視えない世界も、視える世界もひっくるめて、
この世を遊ぶように楽しんでいこうと思ってます♪

今週の東京の空はきれいでした~!
お盆で帰省している人が多かったのでしょうね。道路もがらがら。また明日くらいから都心にも人が戻り、いつもの喧騒と空気に戻るのかも知れませんが、しばしのきれいな空を楽しみました。

いまさら水星の逆行の影響を受けているのか、書きたいと思うお題が割と内省的なこのごろ。ブログもハワイの話から外れて、ちょっと暗めな感じです(笑)

でも、もともと底抜けに明るい!ってタイプでもないんですよね~!あたし。
と開き直ってみる(笑)

そして、さらにいまさらながら、星野道夫さんの本を読んで感動しています。以前のあたしが持っていた星野さんのイメージは、厳しい自然を撮影する逞しい男性カメラマンでした。だから星野さんの写真はたくさん見たけれど、本は読まなかったのです。それがあるきっかけで読んでみたのですが、その目線の優しさにびっくりしました。

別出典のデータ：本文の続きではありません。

/-- A running link enters RECOVER (R270, R286). -/
def State.toRecover (s : State) (l : LinkId) : State :=
  if !s.linkUp l then s
  else
    let s := s.restartLanes l .train false
    State.setLinkState (s.setLink l { s.linkAt l with recovering := true }) l 7

/-- A bring-up fails: DETECT with FS033; a failure at 5.0 GBd counts toward TRAIN_TRIES where the state counts (R270, R271). -/
def State.bringUpFails (s : State) (l : LinkId) (counts : Bool) : State :=
  let x := s.linkAt l
  let s := if counts && s.on (Reg.LNK_STATUS_RATE l.num) then
      let n := x.fails5 + 1
      s.setLink l { x with fails5 := n, only25 := x.only25 || decide (s.rd (Reg.LNK_CFG_TRAIN_TRIES l.num) ≤ n) }
    else s
  (s.toDetect l).raise (l.source 33)

/-- Boot has enabled a link: from the DONE write on, and in recovery the host link alone (R349, R352, R391). -/
def State.linksEnabled (s : State) (l : LinkId) : Bool :=
  !s.bootLevel || (l = .host && s.on Reg.SEC_BOOT_STATUS_RECOVERY)

/-- LNK_CTRL.EN: 0 disables the link; 1 lets a disabled one enter DETECT once Boot has enabled it (R270, R391, R392). -/
def State.linkSwitch (s : State) (l : LinkId) (on : Bool) : State :=
  if !on then State.setLinkState (s.setLink l { s.linkAt l with recovering := false }) l 0
  else if s.rd (Reg.LNK_STATUS_STATE l.num) = 0 ∧ s.linksEnabled l ∧
      !(s.flt.inReset.contains (match l with | .host => Block.hostLink | .peer => Block.peerLink)) then s.toDetect l
  else s

/-- A write to LNK_CTRL clears the limit to 2.5 GBd (R271). -/
def State.clearRateLimit (s : State) (l : LinkId) : State := s.setLink l { s.linkAt l with only25 := false, fails5 := 0 }

/-! ## DETECT and TRAIN (R270, R271) -/

/-- A poll for receivers: no poll within 100 ms of a CAPS refusal. -/
def State.detectPoll (s : State) (l : LinkId) (found : Nat) : State :=
  let x := s.linkAt l
  if s.rd (Reg.LNK_STATUS_STATE l.num) ≠ 1 then s
  else if x.refusedAt.any (fun t => decide (s.now < t + 100000000)) then s
  else if found &&& l.full = 0 then s
  else
    let s := s.setLink l { x with detected := found &&& l.full, refusedAt := none, rate5 := s.on (Reg.LNK_CTRL_RATE_5G l.num) && !x.only25 }
    let s := (s.unfenceInside l l.full).put (Reg.LNK_STATUS_RATE l.num) 0
    (s.restartLanes l .train true).setLinkState l 2

/-- 5.0 GBd may be trained in the present bring-up (R271, R290). -/
def State.offers5 (s : State) (l : LinkId) : Bool := (s.linkAt l).rate5

/-- A preset nibble: 8-15 are read as 0 (R267). -/
def presetNibble (n : Nat) : Nat := if n % 16 < 8 then n % 16 else 0

/-- A PRESET byte as it is read: the preset asked of this end, and the one in use at the partner. -/
def presetRead (b : Nat) : Nat := presetNibble (b / 16) * 16 + presetNibble b

/-- The TP2 sets that this end has sent on a lane since the eighth TP1: one in 12 symbol times (R267, R271). -/
def LinkLane.tp2Sent (x : LinkLane) (now symbol : Nat) : Nat :=
  match x.tp1At with
  | some t => (now - t) / (12 * symbol)
  | none => 0

/-- A lane after a training set (R271). With the eighth identical TP1 this end takes the preset that they ask for, and sends TP2 with it; in a
recovery the preset in use stays (R286). The lane completes once 16 such TP2 sets have been sent and 8 consecutive TP2 have come. -/
def LinkLane.train (x : LinkLane) (now symbol : Nat) (own tp2 keep : Bool) (content : Nat × Nat × Nat) : LinkLane :=
  if !own then { x with tp1 := 0, tp2 := 0 }
  else
    let x := if tp2 then { x with tp2 := x.tp2 + 1, tp1 := 0 }
      else
        let n := if x.tp1 = 0 ∨ x.tp1Set ≠ content then 1 else x.tp1 + 1
        let eighth := x.tp1At.isNone && n == 8
        { x with
          tp1 := n, tp1Set := content, tp2 := 0, tp1At := if eighth then some now else x.tp1At
          preset := if eighth && !keep then content.2.1 / 16 else x.preset }
    let done := x.done || (decide (16 ≤ x.tp2Sent now symbol) && decide (8 ≤ x.tp2))
    { x with done := done, trained := x.trained || done }

/-- The lanes that have completed. -/
def State.lanesDone (s : State) (l : LinkId) : Nat := laneMask l (fun n => ((s.linkAt l).lanes[n]).done)

/-- A partner's set on a completed lane offered 5.0 GBd. -/
def State.partnerOffers5 (s : State) (l : LinkId) : Bool :=
  (linkLanes l).any (fun n => ((s.linkAt l).lanes[n]).done && ((s.linkAt l).lanes[n]).tp1Set.1.testBit 1)

/-- Training has completed on the width of the lanes done: at 2.5 GBd with 5.0 GBd offered by both ends, training starts again at
5.0 GBd; otherwise LOCK, the lanes that did not complete being fenced. -/
def State.trainCompletes (s : State) (l : LinkId) : State :=
  if !s.on (Reg.LNK_STATUS_RATE l.num) && s.offers5 l && s.partnerOffers5 l then
    State.restartLanes (s.put (Reg.LNK_STATUS_RATE l.num) 1) l .train true
  else
    let width := chooseWidth l (s.lanesDone l)
    let s := (s.fenceOutside l width).put (Reg.LNK_STATUS_WIDTH l.num) width
    let x := s.linkAt l
    let s := s.setLink l { x with stage := .lock, since := s.now, fails5 := if s.on (Reg.LNK_STATUS_RATE l.num) then 0 else x.fails5 }
    s.setLinkState l 3

/-- In RECOVER training has completed on every lane that is not fenced: LOCK, within RECOVER. -/
def State.recoverTrained (s : State) (l : LinkId) : State := s.setLink l { s.linkAt l with stage := .lock }

/-- A training set arrives (R270, R271, R285, R286). In a running state TP1 on a lane in use is the partner's recovery; on a fenced lane
sets train it in the background. -/
def State.trainingSet (s : State) (l : LinkId) (n : Fin 4) (tp2 : Bool) (number rates preset flags : Nat) : State :=
  if !(l.full.testBit n.val) then s
  else
    let st := s.rd (Reg.LNK_STATUS_STATE l.num)
    let fenced := s.on (laneFenced l n)
    let x := s.linkAt l
    let y := LinkLane.train x.lanes[n] s.now (s.symbolNs l) (number == n.val) tp2 (st == 7) (rates, presetRead preset, flags)
    if st = 5 ∨ st = 6 then
      if fenced then
        let fresh := y.done && !(x.lanes[n]).done
        let s := s.setLink l { x with lanes := x.lanes.set n { y with cleanSince := if fresh then some s.now else y.cleanSince } }
        if fresh then s.put (laneReturning l n) 1 else s
      else if tp2 then s
      else s.toRecover l
    else if st = 2 ∧ x.detected.testBit n.val then
      let s := s.setLink l { x with lanes := x.lanes.set n y }
      if s.lanesDone l = x.detected then s.trainCompletes l else s
    else if st = 7 ∧ x.stage = .train ∧ !fenced then
      let s := s.setLink l { x with lanes := x.lanes.set n y }
      if s.lanesInUse l &&& s.lanesDone l = s.lanesInUse l then s.recoverTrained l else s
    else s

/-- 24 ms at one rate: a width that has completed goes on; without one the bring-up fails. -/
def State.trainTimeout (s : State) (l : LinkId) : State :=
  if s.rd (Reg.LNK_STATUS_STATE l.num) ≠ 2 then s
  else if s.lanesDone l ≠ 0 then s.trainCompletes l
  else s.bringUpFails l true

/-! ## LOCK (R268, R272) -/

/-- The elastic buffer's fill after its adjustment at a SLACK set (R268). -/
def elasticAdjust (fill : Int) : Int := if 1 ≤ fill then fill - 1 else if fill ≤ -1 then fill + 1 else fill

/-- What a SLACK set shows on one lane. -/
def State.slackLane (s : State) (l : LinkId) (k : SlackLane) : State :=
  if !(l.full.testBit k.lane.val) then s
  else
    let x := s.linkAt l
    let y := x.lanes[k.lane]
    let s := s.inc (laneViolations l k.lane) k.violations
    s.setLink l { x with lanes := x.lanes.set k.lane { y with fill := elasticAdjust k.fill, slacks := if k.violations = 0 then y.slacks + 1 else 0 } }

/-- The width that a bring-up or a recovery locks: in RECOVER the lanes that are not fenced, whether or not their width had settled (R286). -/
def State.lockWidth (s : State) (l : LinkId) : Nat :=
  if s.rd (Reg.LNK_STATUS_STATE l.num) = 7 then s.lanesInUse l else s.rd (Reg.LNK_STATUS_WIDTH l.num)

/-- Every lane of the width has met LOCK. -/
def State.lockMet (s : State) (l : LinkId) : Bool :=
  (linkLanes l).all (fun n => !((s.lockWidth l).testBit n.val) || decide (16 ≤ ((s.linkAt l).lanes[n]).slacks))

/-- LOCK is under way, in a bring-up or within RECOVER. -/
def State.locking (s : State) (l : LinkId) : Bool :=
  s.rd (Reg.LNK_STATUS_STATE l.num) == 3 || (s.rd (Reg.LNK_STATUS_STATE l.num) == 7 && (s.linkAt l).stage == .lock)

/-- A lane's SLACK sets are counted anew: a code violation, or clock recovery out of lock (R272). -/
def State.restartSlacks (s : State) (l : LinkId) (n : Fin 4) : State :=
  let x := s.linkAt l
  s.setLink l { x with lanes := x.lanes.set n { x.lanes[n] with slacks := 0 } }

/-- The lanes later than the deskew capacity of 16 symbol times. -/
def lateLanes (ks : List SlackLane) : Nat := ks.foldl (fun m k => if 16 < k.skew ∧ !(m.testBit k.lane.val) then m + 2 ^ k.lane.val else m) 0

/-! ## Lane loss and return (R284, R285) -/

/-- A lane in use of a running link is lost: it is fenced, the width is chosen again, WIDTH sets go out; with no lane usable the link
enters RECOVER. A fenced lane that is lost trains again. In LOCK the lane does not meet R272 until it has locked anew. -/
def State.loseLane (s : State) (l : LinkId) (n : Fin 4) : State :=
  if !(l.full.testBit n.val) then s
  else if s.locking l then s.restartSlacks l n
  else if !s.linkUp l then s
  else
    let x := s.linkAt l
    let s := State.put (s.setLink l { x with lanes := x.lanes.set n LinkLane.reset }) (laneReturning l n) 0
    if s.on (laneFenced l n) then s
    else
      let s := s.fenceLane l n true
      let width := chooseWidth l (s.lanesInUse l)
      if width = 0 then s.toRecover l
      else
        let s := (s.fenceOutside l width).setLinkState l (runState l width)
        s.setLink l { s.linkAt l with maskTx := width }

/-- A SLACK set on the lanes of a link (R268, R272, R284). -/
def State.slackSet (s : State) (l : LinkId) (ks : List SlackLane) : State :=
  let s := ks.foldl (fun s k => s.slackLane l k) s
  let late := lateLanes ks
  let st := s.rd (Reg.LNK_STATUS_STATE l.num)
  if s.locking l then
    let s := if late &&& s.lockWidth l = 0 then s
      else
        let s := (linkLanes l).foldl (fun s n => if late.testBit n.val then s.fenceLane l n true else s) s
        let width := chooseWidth l (s.lanesInUse l)
        (s.fenceOutside l width).put (Reg.LNK_STATUS_WIDTH l.num) width
    if s.lockWidth l ≠ 0 ∧ s.lockMet l then
      let s := s.setLink l { s.linkAt l with
        stage := .exchange, since := if st = 3 then s.now else (s.linkAt l).since, ackSent := false, ackGot := false, caps := none }
      if st = 3 then s.setLinkState l 4 else s
    else s
  else if s.linkUp l then (linkLanes l).foldl (fun s n => if late.testBit n.val then s.loseLane l n else s) s
  else s

/-- Lanes whose return is due to be offered: clean under R285. -/
def State.cleanLanes (s : State) (l : LinkId) : Nat :=
  laneMask l (fun n => s.on (laneFenced l n) && ((s.linkAt l).lanes[n]).cleanSince.isSome)

/-- This end makes the offer: the device on the host link, the end with the lower DEVNUM on the peer link (R285). -/
def State.offersReturn (s : State) (l : LinkId) : Bool :=
  match l with
  | .host => true
  | .peer => decide (s.rd (Reg.LNK_CFG_DEVNUM 1) < s.rd (Reg.LNK_PARTNER_DEVNUM 1))

/-- The fenced lanes that have been clean for LNK_RETURN_HOLD. -/
def State.heldLanes (s : State) (l : LinkId) : Nat :=
  laneMask l (fun n => s.on (laneFenced l n) &&
    ((s.linkAt l).lanes[n]).cleanSince.any (fun t => decide (t + s.rd (Reg.LNK_RETURN_HOLD_MS l.num) * 1000000 ≤ s.now)))

/-- A lane has been clean for the hold: WIDTH sets that add it, and the others whose hold has passed, where a wider width is then to be had. -/
def State.offerLane (s : State) (l : LinkId) (n : Fin 4) : State :=
  if s.linkUp l && s.offersReturn l && (s.heldLanes l).testBit n.val then
    s.setLink l { s.linkAt l with maskTx := chooseWidth l (s.lanesInUse l ||| s.heldLanes l) }
  else s

/-- The hold of the lanes offered but left out starts again. -/
def State.restartHold (s : State) (l : LinkId) (offered taken : Nat) : State :=
  let x := s.linkAt l
  let lanes := (linkLanes l).foldl
    (fun (v : Vector LinkLane 4) (n : Fin 4) =>
      if offered.testBit n.val && !(taken.testBit n.val) then v.set n { v[n] with cleanSince := v[n].cleanSince.map (fun _ => s.now) } else v)
    x.lanes
  s.setLink l { x with lanes := lanes }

アラスカの自然や、そこに暮らす人を描写する言葉がいかに優しく気遣いに溢れていることか…過去を知り、未来に生きる子どもに思いを馳せ、しかし、今を生きることの大切さを書いている。しかも、押し付けがましくないのは、たくさんの経験をしているからなのでしょう。

星野さんの文章には「悲しみ」という言葉が数限りなく出てきます。まるで、人間の根本は悲しみで出来ているとでも言うかのように。その悲しみと言うのは、親しい友人を亡くしたときの悲しみももちろんあるのでしょうが、もっと究極なのです。ひとつの生命は他の生命の犠牲の上に成り立っていることから発生する悲しみというようにあたしには見えました。

食物連鎖がある以上、あたしだって生きていくためには他の生命を摂っています。昨日食べたチキンだって、大豆だって、他の命です。それが意識していなくても心に染み込んでいる。無意識の世界で根付いている。それを思ったとき、自分を取り巻くさまざまなものの気配を感じることができました。

そして、もうひとつ。
人間の根底に悲しみがあると考えたとき、なんだかとっても救われた気がしたのです。悲しんでも良いんだ、と思うことのなんと優しいことか。星野さんの本の中では、「悲しみ=優しさ」と置き換えることができるような気がしました。

最近の流れとして、社会全体にポジティブでなければならない、自分が確立していなければならないという強迫観念が感じられます。しかし、悲しみと言うのはポジティブではありません。
それなのに、星野さんの本に描かれる悲しみは、これ以上ないくらい優しさと同義なのです。立ち上がれないときに自分を守ってくれる薄い膜の中でじっと浸り、浸りきって目を上げたときに優しい風を感じさせてくれるようなそんな感じがします。

それにしても、写真ももちろんですが、言葉と言うのも強い力を持っていますね!
星野さんも若くして亡くなりましたが、最近ハワイでも才能あるミュージシャンやクムフラが50代で次々に亡くなっています。きっと天国は賑やかでどんどん美しくなっているのでしょうね。